Выбрать главу

— Боря, ты что, сам не понимаешь? Мужчина, русский, далеко не старик — нечего народ раздражать. Да еще после бомбежки.

— У меня на лбу написано, что я русский? — пытался спорить Борис. — Особенно с этой бородкой!

— Это когда ты один, тебя вечно путают, — спокойно парировала Ирина. — А когда мы втроем, сразу все ясно. Троллейбус забыл?
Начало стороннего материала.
-- ==== Sys2Proof/Machine/Env.lean ====
section
/-! DEFINITION. The named operations over the state: cells, parcels, queues, instances, the error log, stacked memory,
segments and windows. -/

namespace Sys2Proof.Machine

/-- The outcome of a command. -/
abbrev Out := Host.Outcome State Fault Refusal

/-! Parts of the state. -/

/-- An unlisted cell. -/
def Cell.zero : Cell := {}
/-- Cell `n`. -/
def State.cell (s : State) (n : Nat) : Cell := spGet Cell.zero s.cells n
/-- Replaces cell `n`. -/
def State.setCell (s : State) (n : Nat) (c : Cell) : State := { s with cells := spPut Cell.zero c n s.cells }
/-- Changes cell `n`. -/
def State.modCell (s : State) (n : Nat) (f : Cell → Cell) : State := s.setCell n (f (s.cell n))

/-- An unlisted parcel: absent. -/
def Parcel.zero : Parcel := {}
/-- Parcel `p`. -/
def State.parcel (s : State) (p : Nat) : Parcel := spGet Parcel.zero s.parcels p
/-- Replaces parcel `p`. -/
def State.setParcel (s : State) (p : Nat) (x : Parcel) : State :=
  { s with parcels := spPut Parcel.zero x p s.parcels }
/-- Changes parcel `p`. -/
def State.modParcel (s : State) (p : Nat) (f : Parcel → Parcel) : State := s.setParcel p (f (s.parcel p))

/-- An unlisted queue. -/
def Queue.zero : Queue := {}
/-- Queue `q` of a parcel. -/
def Parcel.queue (x : Parcel) (q : Nat) : Queue := spGet Queue.zero x.queues q
/-- Replaces queue `q` of a parcel. -/
def Parcel.setQueue (x : Parcel) (q : Nat) (v : Queue) : Parcel :=
  { x with queues := spPut Queue.zero v q x.queues }
/-- Queue `q` of parcel `p`. -/
def State.queue (s : State) (p q : Nat) : Queue := (s.parcel p).queue q
/-- Changes queue `q` of parcel `p`. -/
def State.modQueue (s : State) (p q : Nat) (f : Queue → Queue) : State :=
  s.modParcel p (fun x => x.setQueue q (f (x.queue q)))

/-- An unlisted graph slot: EMPTY. -/
def GraphSlot.zero : GraphSlot := {}
/-- Graph slot `g` of a parcel. -/
def Parcel.gslot (x : Parcel) (g : Nat) : GraphSlot := spGet GraphSlot.zero x.slots g
/-- Replaces graph slot `g`. -/
def Parcel.setSlot (x : Parcel) (g : Nat) (v : GraphSlot) : Parcel :=
  { x with slots := spPut GraphSlot.zero v g x.slots }

/-- A segment of a context, when it is valid. -/
def Parcel.seg (x : Parcel) (ctx seg : Nat) : Option SegDesc :=
  if 16 ≤ seg then none else spGet none x.segs (ctx * 16 + seg)

/-- The descriptor of a table, when its entry is valid (R278). -/
def Parcel.table (x : Parcel) (tid : Nat) : Option TableDesc := spGet none x.tables tid

/-- The QUEUES entry of a queue. -/
def Parcel.qcfg (x : Parcel) (q : Nat) : Option QueueCfg := x.cfg.queues.find? (fun e => decide (e.q = q))

/-- Instance `i`. -/
def State.inst (s : State) (i : Nat) : Option Inst := spGet none s.insts i
/-- Replaces instance `i`. -/
def State.setInst (s : State) (i : Nat) (v : Option Inst) : State := { s with insts := spPut none v i s.insts }
/-- Changes instance `i` where it exists. -/
def State.modInst (s : State) (i : Nat) (f : Inst → Inst) : State := s.setInst i ((s.inst i).map f)

/-- The instances of a parcel, by number. -/
def State.instsOf (s : State) (p : Nat) : List (Nat × Inst) :=
  s.insts.filterMap (fun e => match e.2 with
    | some i => if i.parcel.val = p then some (e.1, i) else none
    | none => none)

/-- Order window `a`: 0 the management plane, 1 + f function f. -/
def OrdSt.zero : OrdSt := {}
/-- The order window of an accessor. -/
def State.ord (s : State) (a : Nat) : OrdSt := spGet OrdSt.zero s.ords a
/-- Changes the order window of an accessor. -/
def State.modOrd (s : State) (a : Nat) (f : OrdSt → OrdSt) : State :=
  { s with ords := spMod OrdSt.zero s.ords a f }

/-- Records something that leaves the device. -/
def State.emit (s : State) (o : Output) : State := { s with out := o :: s.out }

/-- Uses one free value. -/
def State.useFresh (s : State) : State := { s with fresh := s.fresh + 1 }

/-- The datum reaches instant `t`; it never goes back. The local time counter counts the same ns, and a hub-die cycle in
which time passes is over. -/
def State.at (s : State) (t : Nat) : State :=
  { s with
    datum := max s.datum t, lc := { s.lc with ctr := s.lc.ctr + (t - s.datum) }
    cyc := if s.datum < t then {} else s.cyc }

/-! The tick (R85 to R90). -/

/-- T of the image in force, ns. -/
def DevCfg.tickNs (c : DevCfg) : Nat := c.period * 10000
/-- R80: ns from the end of a build at instant `now` to the first boundary: the first aligned one when ALIGN is set, else
none (DESIGN CHOICE, log 86). -/
def DevCfg.firstTick (c : DevCfg) (now : Nat) : Nat := if c.align then max 1 c.tickNs - now % max 1 c.tickNs else 0
/-- R90: where the compute phases end, in ns from the boundary: T − S − D. -/
def DevCfg.computeEnd (c : DevCfg) : Nat := c.tickNs - (c.survey + c.drain) * 1000
/-- R85, R90: where a parcel's compute phase starts, in ns from the boundary: B + W. -/
def ParcelCfg.computeFrom (c : ParcelCfg) : Nat := 3000 + c.updWin * 1000
/-- Boundaries have come and the tick machine runs. -/
def State.ticking (s : State) : Bool := s.tk.run && s.tk.started
/-- ns since the last boundary, on the local time counter (R86). -/
def State.offset (s : State) : Nat := s.lc.ctr - s.lc.edge
/-- R93, R95: whether the compute phase of parcel p is open now. -/
def State.computing (s : State) (p : Nat) : Bool := (s.parcel p).inCompute && decide (s.offset < s.img.cfg.computeEnd)

/-- A count that stops at its largest value. -/
def satAdd32 (a : W32) (n : Nat) : W32 := BitVec.ofNat 32 (min (a.toNat + n) 0xFFFFFFFF)

/-! Sensor readings (R458), in units of 0.125 °C. -/

/-- The mean of a sensor's last samples; 0 before the first. -/
def meanOf (l : List Int) : Int := if l.isEmpty then 0 else l.foldl (· + ·) 0 / l.length

/-- The highest of a list; 0 for none. -/
def highest : List Int → Int
  | [] => 0
  | a :: t => t.foldl max a

/-- What the throttle keeps of an unlisted cell. -/
def ThCell.zero : ThCell := {}
/-- What the throttle keeps of cell n. -/
def State.thCell (s : State) (n : Nat) : ThCell := spGet ThCell.zero s.th.cells n
/-- The reading of a cell. -/
def State.cellTemp (s : State) (n : Nat) : Int := meanOf (s.thCell n).temps

/-- The stacks whose cap reaches into the parcels' shares. -/
def State.stackEmerg (s : State) (k : Nat) : Bool := (spGet {} s.th.stks k).emerg

/-! Survey agents (R482): cells 0 to 127, pseudo-channel c of stack k at 128 + 32 × k + c, the Welt at 384. -/

/-- A survey agent before its first test. -/
def SvAgent.zero : SvAgent := {}
/-- A survey agent. -/
def State.agent (s : State) (k : Nat) : SvAgent := spGet SvAgent.zero s.sv.agents k
/-- Changes a survey agent. -/
def State.modAgent (s : State) (k : Nat) (f : SvAgent → SvAgent) : State :=
  { s with sv := { s.sv with agents := spMod SvAgent.zero s.sv.agents k f } }
/-- Whether an agent tests its region now. -/
def State.testing (s : State) (k : Nat) : Bool := (s.agent k).testing.isSome
/-- R483: whether a cell of a parcel is under test: what reaches it waits. -/
def State.cellsTested (s : State) (p : Nat) : Bool :=
  (List.range 128).any (fun n => (s.parcel p).cfg.cells.getLsbD n && s.testing n)
/-- R171, R486: whether a store byte of cell n lies in a bank under test. -/
def State.bankTested (s : State) (n a : Nat) : Bool := s.testing n && decide ((s.agent n).region = a / 128 % 256)

/-! The rails of the compute dies (R580, R581). -/

/-- R580: the highest clock code among the cells of die d that run: ungated, or woken for a test. -/
def State.dieNeed (s : State) (d : Nat) : Nat :=
  (List.range 32).foldl (fun m k =>
    let n := 32 * d + k
    if (s.cell n).graph.isSome || s.testing n then max m (s.cell n).clk else m) 0

/-- R581: the rail of a cell's die rises for a clock code before the cell takes it. -/
def State.raiseDie (s : State) (n code : Nat) : State :=
  { s with th := { s.th with die := spMod 0 s.th.die (n / 32) (max code) } }

/-- R581: the rail of die d falls to its value once clocks have fallen. -/
def State.fallDie (s : State) (d : Nat) : State :=
  { s with th := { s.th with die := spPut 0 (s.dieNeed d) d s.th.die } }

/-- R580: VDD_Cn in millivolts. -/
def State.dieMv (s : State) (d : Nat) : Nat := 600 + 15 * spGet 0 s.th.die d
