/-- R100: the request of the highest ingress above g that queue q accepted in this hub-die cycle and that still waits: it
gives its place to a request of ingress g. -/
def State.yields (s : State) (p q g : Nat) : Option Request :=
  let mine := s.cyc.reqs.filter (fun e => decide (e.1 = p) && decide (e.2.1 = q) && decide (g < e.2.2.2))
  let top : Nat := mine.foldl (fun m e => max m e.2.2.2) 0
  (mine.filter (fun e => decide (e.2.2.2 = top))).findSome? (fun e =>
    (s.queue p q).waiting.find? (fun r => decide (r.src = e.2.2.1)))

/-- R98, R100: whether a stamped request of ingress g finds a place in its queue, one that another gives up included. -/
def State.hasPlace (s : State) (p q g depth : Nat) : Bool :=
  decide ((s.queue p q).waiting.length < depth) || (s.yields p q g).isSome

/-- R98, R100: a stamped request of ingress g takes its place in its queue, or is refused with TICK_FULL. -/
def State.seat (s : State) (p q g depth : Nat) (r : Request) : State :=
  let take (s : State) : State :=
    { s.modQueue p q (fun y => { y with waiting := y.waiting ++ [r] }) with
      cyc := { s.cyc with reqs := s.cyc.reqs ++ [(p, q, r.src, g)] } }
  if (s.queue p q).waiting.length < depth then take s
  else match s.yields p q g with
    | some x => take ((s.modQueue p q (fun y => { y with waiting := y.waiting.erase x })).refuse p q x ccTickFull 0)
    | none => s.refuse p q r ccTickFull 0

/-- R96 to R98: a request reaches its queue: it is refused unstamped, or stamped and refused with TICK_FULL when the
queue is full, or it waits. -/
def State.arrive (s : State) (p q : Nat) (r : Request) : State :=
  match s.arrivalCode p q with
  | some (code, detail) => s.refuse p q { r with stamp := 0 } code detail
  | none =>
    let r := { r with stamp := s.datum }
    match (s.parcel p).qcfg q with
    | none => s.refuse p q { r with stamp := 0 } ccStateChanged scNotBound
    | some c =>
      let g := s.ingressOf r.src
      (s.presentRequest g).seat p q g c.depth r

/-! Doorbells (R128, R129, R571). -/

/-- The queue of the image in force whose GQUEUE is g. -/
def State.gqueue (s : State) (g : Nat) : Option (Nat × Nat) :=
  s.parcels.findSome? (fun e =>
    if e.2.state = .absent then none
    else (e.2.cfg.queues.find? (fun c => decide (c.gqueue = g))).map (fun c => (e.1, c.q)))

/-- Whether function f owns a parcel. -/
def Parcel.ownedBy (x : Parcel) (f : Nat) : Bool :=
  decide (x.state ≠ .absent) && !x.cfg.ownerSess && decide (x.cfg.ownerId = f)

/-- R128, R129, R571: a refused doorbell is logged: 1 foreign, 2 malformed. -/
def State.bellRefused (s : State) (f : Fin 8) (at' : Option (Nat × Nat)) (aux : Nat) : State :=
  match at' with
  | some (p, q) => s.logP 0x0203 p (fun e => { e with
      unit := BitVec.ofNat 16 f, qindex := BitVec.ofNat 8 q, aux := BitVec.ofNat 8 aux })
  | none => s.log { logEntry s 0x0203 with unit := BitVec.ofNat 16 f, aux := BitVec.ofNat 8 aux }

/-- The request of descriptor i of a doorbell. -/
def bellRequest (x : Parcel) (f : Fin 8) (i : W32) : Request :=
  { src := .bell f i, tag := 0, stamp := 0, ctx := 0, noirq := false, ready := false, pb := [], windows := [], carried := 0
    timeout := 0, segs := x.segs, unbound := false }

/-- SQ entries of a queue; none without rings. -/
def Queue.sqSize (q : Queue) : Nat := match q.rings with | some r => 2 ^ r.sqLog | none => 0

/-- CQ entries of a queue. -/
def Queue.cqSize (q : Queue) : Nat := match q.rings with | some r => 2 ^ r.cqLog | none => 0

/-- R128, R129, R571 SQ_TAIL. -/
def execSqTail (f : Fin 8) (g : Fin 256) (v : W32) (wide : Bool) (s : State) : Out :=
  if (s.ord (1 + f)).d3 then .next s else
  match s.gqueue g with
  | none => .next (s.bellRefused f none 1)
  | some (p, q) =>
    let x := s.parcel p
    let y := x.queue q
    let n := (v - y.sqTail).toNat
    if !x.ownedBy f then .next (s.bellRefused f (some (p, q)) 1)
    else if wide ∨ y.sqSize < y.sqUsed + n then .next (s.bellRefused f (some (p, q)) 2)
    else
      let t0 := y.sqTail
      let s := s.modQueue p q (fun y => { y with sqTail := v, sqUsed := y.sqUsed + n })
      .next ((List.range n).foldl (fun s i => s.arrive p q (bellRequest (s.parcel p) f (t0 + BitVec.ofNat 32 i))) s)

/-- R128, R571 CQ_HEAD: a value that would consume a record not yet written is refused. -/
def execCqHead (f : Fin 8) (g : Fin 256) (v : W32) (wide : Bool) (s : State) : Out :=
  if (s.ord (1 + f)).d3 then .next s else
  match s.gqueue g with
  | none => .next (s.bellRefused f none 1)
  | some (p, q) =>
    let x := s.parcel p
    let y := x.queue q
    if !x.ownedBy f then .next (s.bellRefused f (some (p, q)) 1)
    else if wide ∨ (y.cqTail - y.cqHead).toNat < (v - y.cqHead).toNat then .next (s.bellRefused f (some (p, q)) 2)
    else .next (s.modQueue p q (fun y => { y with cqHead := v }))

/-- R128, R571: what a read of a doorbell page returns; no row reads one. -/
def bar2Read (_page : Fin 256) (_off : Nat) : W32 := 0

/-- R128, R571: a write of `width` bytes at offset `off` of page g by function f: SQ_TAIL at 0, CQ_HEAD at 8; one that is not
32 bits wide or meets a reserved offset is refused. -/
def bar2Write (f : Fin 8) (g : Fin 256) (off width : Nat) (v : W32) (s : State) : Out :=
  if off = 8 then execCqHead f g v (decide (width ≠ 4)) s else execSqTail f g v (decide (width ≠ 4) || decide (off ≠ 0)) s

/-! The launch descriptor (R127, R130, R131). -/

/-- What a launch descriptor and its patch give a request. -/
inductive Fetched where
  | bad (code detail : Byte)
  | fault (entry ctx seg : Nat) (cause : SgCause)
  | ok (windows : List Window) (pb : List Byte)
  deriving DecidableEq, Repr

/-- R333 to R335: a request's patch window, when it has one, and its pointer fields are translated. `patchSeg`: the
segment and offset of the patch window. -/
def Parcel.translate (x : Parcel) (g : GraphSlot) (ctx pbOff pbLen : Nat) (patchWin : Option (Nat × Nat)) (patch : List Byte) :
    Fetched :=
  if x.cfg.nctx ≤ ctx then
    match patchWin with
    | some (seg, _) => .fault 0x3FF ctx seg .noContext
    | none => .fault 0 ctx (match g.ptrs with | e :: _ => e.seg | [] => 0) .noContext
  else
    let pw := match patchWin with
      | some (seg, off) => match x.orderWindow ctx seg off pbLen true false [1] with
        | .error c => some (seg, c)
        | .ok _ => none
      | none => none
    match pw with
    | some (seg, c) => .fault 0x3FF ctx seg c
    | none =>
      match x.translateAll ctx g.ptrs 0 (patchBytes g.pb pbOff (patch.take pbLen)) [] with
      | .error (c, i, seg) => .fault i ctx seg c
      | .ok (ws, pb) => .ok ws pb

/-- R127, R130: the descriptor's reserved fields and ranges. -/
def launchDescOk (d : List Byte) (pbSize : Nat) : Bool :=
  decide (field d 0x0D 1 < 2) && zeroBytes d 0x0E 2 && zeroBytes d 0x11 7 && zeroBytes d 0x20 32
    && decide (field d 0x0C 1 ≤ 15) && decide (field d 8 2 + field d 0xA 2 ≤ pbSize)

/-- R130: what a read descriptor gives its request, under the segment table of its stamp. -/
def Parcel.fetch (x : Parcel) (r : Request) (g : GraphSlot) (d patch : List Byte) (poison : Bool) : Fetched :=
  let len := field d 0xA 2
  if poison then .bad ccHostPoison 1
  else if !launchDescOk d g.hdr.pbSize then .bad ccAborted abMalformed
  else { x with segs := r.segs }.translate g (field d 0x0C 1) (field d 8 2) len
    (if len = 0 then none else some (field d 0x10 1, field d 0x18 8)) patch

/-- A request's place, by its source: dropped from the waiting and ready lists. -/
def Queue.dropReq (q : Queue) (src : ReqSrc) : Queue :=
  { q with waiting := q.waiting.filter (fun r => decide (r.src ≠ src)), ready := q.ready.filter (fun r => decide (r.src ≠ src)) }
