/-- R411: a reliable message of the partner. -/
def State.vgReliableIn (s : State) (n : Fin 256) (h : VHdr) (b : VBody) : State :=
  let a := (s.vg n).rxNext
  let x := extendSeq a h.seq
  if x < a then
    let s := s.vgAcked n h.ack []
    if (s.vg n).isOpen then s.vgAck n else s
  else if ((a + s.vgRoom n : Nat) : Int) ≤ x then s.vgDrop n
  else
    let s := s.vgAcked n h.ack []
    if !(s.vg n).isOpen then s
    else if (a : Int) < x then
      let k := x.toNat
      let s := s.modVg n (fun v => if v.held.any (fun e => decide (e.1 = k)) then v else { v with held := insertHeld (k, b) v.held })
      s.vgAck n
    else (s.deliver n b).deliverHeld n 1024

/-! Opening (R404 to R407). -/

/-- The installed key of an index. -/
def State.vgKey (s : State) (k : Nat) : Option (BitVec 256) := spGet none s.net.keys k

/-- R407: an unprotected CLOSE outside an incarnation. -/
def State.closeBare (s : State) (n code : Nat) : State :=
  let s := s.modVg n (fun v => { v with close := BitVec.ofNat 8 code })
  (s.vgTransmit n (vgHeader 4 false false n 3 8 0 0 0 0 0 ++ leBytes 1 code ++ List.replicate 7 0)).countEvent 0x60 n
    ((s.sessCfg n).map (·.1)) 1

/-- R406: the MAC of OPEN or ACCEPT. -/
def vgMac (key : BitVec 256) (mark : Nat) (nonce : BitVec 56) (msg : List Byte) : List Byte :=
  leBytes 16 (Config.gcmTag key (leBytes 4 mark ++ leBytes 7 nonce.toNat ++ [0]) msg []).toNat

/-- R406 to R408: a new incarnation: NONCE_E and ISN_E are free values, its traffic keys follow, and ACCEPT leaves. -/
def State.openSession (s : State) (p n : Nat) (key : BitVec 256) (nonce : BitVec 56) (isn : W32) : State :=
  let nonceE : BitVec 56 := (Config.freeWord s.fresh).setWidth 56
  let isnE : W32 := (Config.freeWord (s.fresh + 1)).setWidth 32
  let s := { s with fresh := s.fresh + 2 }
  let s := s.modVg n (fun v => { v with
    isOpen := true, inc := v.inc + 1, nonce := nonce, nonceE := nonceE
    keyRx := trafficKey key nonce nonceE 1, keyTx := trafficKey key nonce nonceE 2, recent := (nonce :: v.recent).take 16, delivered := false
    rxNext := isn.toNat, txNext := isnE.toNat, rxUnrel := none, txUnrel := 1, held := [], unacked := [], owed := 0
    lines := 0, ulimit := 0, srtt := none, rto := 3000000, lastTx := s.datum, lastRx := s.datum, ackDue := false
    ctl := [], upd := [] })
  let s := s.grantCredit p
  let v := s.vg n
  let body := leBytes 7 nonceE.toNat ++ [0] ++ leBytes 7 nonce.toNat ++ [0] ++ leBytes 4 isnE.toNat ++ List.replicate 12 0
  let head := vgHeader 4 false false n 2 48 0 isn (s.climit n) v.ulimit 0
  let bytes := head ++ body ++ vgMac key 0xFFFFFFF2 nonceE (head ++ body)
  let s := s.modVg n (fun v => { v with accept := bytes, ackDue := false })
  let s := s.trace 7 1 (some p) none n 0 0
  (s.vgTransmit n bytes).countEvent 0x60 n (some p) 1

/-- R407: OPEN; `auth` of the header: its MAC verifies. -/
def State.vgOpen (s : State) (n : Fin 256) (h : VHdr) (nonce : BitVec 56) (isn : W32) (resv : Bool) : State :=
  match s.sessCfg n with
  | none => s
  | some (p, c) =>
    let v := s.vg n
    if h.bad || h.enc || resv then s.vgDrop n
    else match s.vgKey c.key with
      | none => s.closeBare n 1
      | some key =>
        if !h.auth then s.vgDrop n
        else if (s.parcel p).state = .building then s.closeBare n 6
        else if v.isOpen && decide (v.nonce = nonce) && !v.delivered then
          ((s.modVg n (fun v => { v with lastRx := s.datum, lastTx := s.datum })).vgTransmit n v.accept).countEvent 0x60 n (some p) 1
        else if v.recent.contains nonce then s
        else (s.closeSession n 5).openSession p n key nonce isn

/-! Receipt (R400, R403). -/

/-- A message of a partner matched to its session. -/
def State.vgReceive (s : State) (h : VHdr) (m : VMsg) : State :=
  let n := h.sid
  match s.sessCfg n with
  | none => s
  | some (_, c) =>
    match m with
    | .opening nonce isn resv => s.vgOpen n h nonce isn resv
    | _ =>
      let v := s.vg n
      if !vgHeaderOk c h || !v.isOpen then s.vgDrop n
      else match m with
        | .body b => (s.modVg n (fun v => { v with lastRx := s.datum })).vgReliableIn n h b
        | .close _ resv =>
          if c.enc && !v.unrelNew h.seq then s
          else if resv then s.vgDrop n
          else (s.modVg n (fun v => { v.takeUnrel h.seq with lastRx := s.datum })).closeSession n 0
        | .ack blocks resv =>
          if c.enc && !v.unrelNew h.seq then s
          else if resv || decide (64 < blocks.length) then s.vgDrop n
          else (s.modVg n (fun v => { v.takeUnrel h.seq with lastRx := s.datum })).vgAcked n h.ack blocks
        | .opening _ _ _ => s

/-- R375, R400, R430: a message reaches its session through a sub-port that receives. -/
def State.vgRow (s : State) (h : VHdr) (m : VMsg) : State :=
  match s.sessCfg h.sid with
  | some (_, c) => if s.subReceives c.subport then s.vgReceive h m else s
  | none => s

/-- R406, R407 OPEN. -/
def execSessOpen (h : VHdr) (nonce : BitVec 56) (isn : W32) (resv : Bool) (s : State) : Out :=
  .next (s.vgRow h (.opening nonce isn resv))

/-- R425, R426 CLOSE. -/
def execSessClose (h : VHdr) (code : Byte) (resv : Bool) (s : State) : Out := .next (s.vgRow h (.close code resv))

/-- R418 to R420 ACK. -/
def execSessAck (h : VHdr) (blocks : List (W32 × W32)) (resv : Bool) (s : State) : Out :=
  .next (s.vgRow h (.ack blocks resv))

/-- R411 to R414 RANK. -/
def execRank (h : VHdr) (b : WorkBody) (s : State) : Out := .next (s.vgRow h (.body (.rank b)))

/-- R411 to R414 GATHER. -/
def execGather (h : VHdr) (b : WorkBody) (s : State) : Out := .next (s.vgRow h (.body (.gather b)))

/-- R411, R415 UPDATE. -/
def execUpdate (h : VHdr) (body : List Byte) (s : State) : Out := .next (s.vgRow h (.body (.update body)))

/-- R411, R416 ORDER. -/
def execOrder (h : VHdr) (desc : List Byte) (s : State) : Out := .next (s.vgRow h (.body (.order desc)))

/-- R411, R416 STAGE. -/
def execStage (h : VHdr) (w : WinBody) (data : List Byte) (s : State) : Out := .next (s.vgRow h (.body (.stage w data)))

/-- R411, R416 PUSH. -/
def execPush (h : VHdr) (w : WinBody) (len : W32) (s : State) : Out := .next (s.vgRow h (.body (.push w len)))

/-! Timers (R418 to R420). -/

/-- R420 RETRANSMIT_TIMEOUT: the deadline of a message expires. -/
def execRetransmitTimeout (sid : Fin 256) (seq : W32) (t : Nat) (s : State) : Out :=
  let s := s.at t
  let v := s.vg sid
  match v.unacked.find? (fun u => decide (BitVec.ofNat 32 u.seq = seq)) with
  | none => .next s
  | some u =>
    if !v.isOpen ∨ s.datum < u.deadline then .next s
    else if 8 ≤ u.resent then .next (s.closeSession sid 3)
    else .next (s.vgResend sid u (min 20000000 (2 * u.rto)) false)

/-- R418 ACK_DELAY_EXPIRY: what the partner has not been told goes out in an ACK. -/
def execAckDelayExpiry (sid : Fin 256) (t : Nat) (s : State) : Out :=
  let s := s.at t
  if (s.vg sid).isOpen && (s.vg sid).ackDue then .next (s.vgAck sid) else .next s

/-- R418 KEEPALIVE: 100 ms without a message sent. -/
def execKeepalive (sid : Fin 256) (t : Nat) (s : State) : Out :=
  let s := s.at t
  if (s.vg sid).isOpen && decide ((s.vg sid).lastTx + 100000000 ≤ s.datum) then .next (s.vgAck sid) else .next s

/-- R419 IDLE_TIMEOUT: 2 s without a valid message of the partner. -/
def execIdleTimeout (sid : Fin 256) (t : Nat) (s : State) : Out :=
  let s := s.at t
  if (s.vg sid).isOpen && decide ((s.vg sid).lastRx + 2000000000 ≤ s.datum) then .next (s.closeSession sid 4) else .next s

end Sys2Proof.Machine
end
Борис не забыл, он вообще почти ничего не забывал, хотя иногда и хотелось. Было это осенью 93-го, как раз, после того, как взорвали подстанцию. С тех пор трамваи в городе ходить перестали, троллейбусы еще держались. В тот вечер они припозднились, народ уже схлынул, и троллейбус шел полупустой. Оставалось проехать совсем ничего, когда сидевший напротив мужчина в норковой шапке вдруг встал, подошел вплотную, обвел всех троих тяжелым взглядом и громко сказал:

— Что расселись, собаки?

Борис поднял на него глаза: молодой, но далеко не парень, вроде бы, трезвый, взгляд злой.

— Чего смотришь? — глядя Борису в глаза, почти заорал мужчина. — Тебе говорю! Тебе и твоей сучке! Расселись здесь, как хозяева!

— Битахь уьш парг1ата,[10] — вступилась женщина с соседнего сиденья, и тут же была остановлена своей соседкой: — Нийса боха цо!2Так им и надо!

Мужчина бросил на них взгляд и вновь уставился на Бориса.

— Резать вас надо, — сообщил он ухмыляясь. — Резать, как собак! Всех!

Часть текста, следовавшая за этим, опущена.